Disclaimer: I'm not a wormologist and I just woke up. But I'm easily amused and picturing empty fields and pastures with, say, Celine Dion, crashing through the silence, followed by a vast, vertical wriggling retreat, tickles my humor.
posted by Godspeed.You!Black.Emperor.Penguin at 5:34 AM on February 14 [2 favorites]


Am I the only one that's seen Tremors?!?!?

When I think of invasive, destructive worms, sorry, gotta go with The Sheep Look Up. It’s downright terrifying how much of what a runner wrote has happened or is happening.
posted by Ghidorah at 5:48 AM on February 14 [2 favorites]


The day after our meeting, she heads up north to talk to a group of loggers about the risks of invasive worms and what they can do to stop them. She recommends using a broom to knock soil off trucks and tires. She’s under no illusion that this will solve the problem, but “you’ll slow them down,” she says.

Ah geez, I have a hard time imagining any loggers taking the time to get a broom and use it to knock dirt off their tires. I've learned a lot about worms today, they are now on my shit list. Doom via worm feels fitting these days.
posted by GoblinHoney at 8:16 AM on February 14


Am I the only one that's seen Squirm.

Yeah, I probably am...
posted by humboldt32 at 8:53 AM on February 14 [3 favorites]


Am I the only one that's seen Slither?
posted by Billiken at 9:03 AM on February 14 [3 favorites]


Nope, I've seen both!
posted by Gamecat at 9:47 AM on February 14 [2 favorites]


Oh, good. Some unexpected consequence of human activity that will destroy us all. Throw it on the pile, I guess.
posted by Grangousier at 9:50 AM on February 14 [3 favorites]


Given my difficulties in explaining why honeybees, an invasive agricultural species introduced into the Americas only very, very recently, don't belong here (ironic, too, since I keep bees, off and on and enjoy their company) and should not be lamented, I can only imagine the eye-rolling that would result from taking up this cause. It's so strange how folks, particularly in the US, seem to think every animal that's familiar is necessarily part of the environment.
posted by sonascope at 12:15 PM on February 14 [1 favorite]

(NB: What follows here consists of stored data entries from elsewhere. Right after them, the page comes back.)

/-- R149, R150, R326: `start` of an idle stream begins its chain at the target; a chain of A takes its copy of sys.bview.
In a handler `start` raises ILLEGAL (R380).

R288, R289, R150: `wait` completes when no counter of its stream exceeds its limit: the loads limit imm[6:0], the
stores limit imm[12:7], the copies limit imm[18:13], the tile limit imm[24:19]. With fin it finishes the chain; in C fin
is illegal, and raises ILLEGAL.

It rests on the model's choice of log entry 17. -/
def Obligations.StreamsStartAndWait : Prop :=
  (∀ (f : FB) (s : State), s.str = .c → s.guardHolds f.g = true → s.cur.cont.th = false →
     let st : Stream := if f.d = 1 then .a else .x
     let v := s.cur.stream st
     let t := s.branchTarget f
     (v.started = false ∨ v.finished = true) → namesSlot t = true →
     ∃ u, exec (.start f) s = .next u ∧ onlyCore s { u with turn := s.turn } ∧ memorySame s u ∧
       u.cur.stream st = { v with started := true, finished := false, residual := s.cur.sc.residual, pc := t, line := none, fell := false } ∧
       u.cur.stream .c = (s.cur.stream .c).advance false ∧ (s.core, st) ∈ u.turn ∧
       u.cur.aview = (if st = .a then s.cur.cont.bview else s.cur.aview) ∧
       u.cur = { (s.cur.setStream st (u.cur.stream st)) with sc := u.cur.sc, aview := u.cur.aview }) ∧
  (∀ (f : FB) (s : State), s.guardHolds f.g = true → s.cur.cont.th = true →
     exec (.start f) s = .next (s.raise { code := cIllegal })) ∧
  (∀ (f : FL) (s : State), s.guardHolds f.g = true →
     let i := f.imm.toNat
     let c := s.cur
     let v := c.stream s.str
     let met := c.loads s.str ≤ i % 128 ∧ c.stores s.str ≤ i / 128 % 64 ∧ v.copies ≤ i / 8192 % 64 ∧ v.tile ≤ i / 524288 % 64
     (met → i / 2 ^ 25 % 2 = 0 → exec (.wait f) s = .next (s.advance false)) ∧
     (s.str = .c → i / 2 ^ 25 % 2 = 1 → exec (.wait f) s = .next (s.raise { code := cIllegal, info := 4 })) ∧
     (¬ met → (s.str = .c → i / 2 ^ 25 % 2 = 0) → exec (.wait f) s = .next s.stalled) ∧
     (s.str ≠ .c → met → i / 2 ^ 25 % 2 = 1 → (s.str = .x → c.inflight = []) →
       ∃ u, exec (.wait f) s = .next u ∧ u.cur.stream s.str = { v.advance false with finished := true, fell := false } ∧
         (s.core, s.str) ∉ u.turn ∧ onlyCore s { u with turn := s.turn } ∧ memorySame s u))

I could have sworn there were some species of pollinating bees that have been in North America longer than humans have, just not the kind you'd keep to harvest honey.
posted by wierdo at 12:29 PM on February 14 [1 favorite]


There are, but we’re screwing that up too. See my previous comment about the state of native bees.
posted by zamboni at 1:12 PM on February 14 [3 favorites]


Disclaimer: I'm not a wormologist

Dude, 'wormologist' is not the preferred nomenclature. Vermicologist, please.
posted by verstegan at 3:08 PM on February 14


Ah, thanks for the clarification, zamboni. I'd like to think that there remains a sufficient amount of mostly undisturbed land to sustain a reservoir of some native bee populations, but I'm probably being overly optimistic, what with invasive species, changes in natural range due to climate change, and other stressors.
posted by wierdo at 3:23 PM on February 14


As the old joke goes:
What’s the difference between a wormologist and a vermicologist?
Fifty dollars a week!
Rim shot, please
posted by ejs at 3:41 PM on February 15


Am I the only one that's seen Slither?

One of the top ten most underrated worm movies of the new millennium.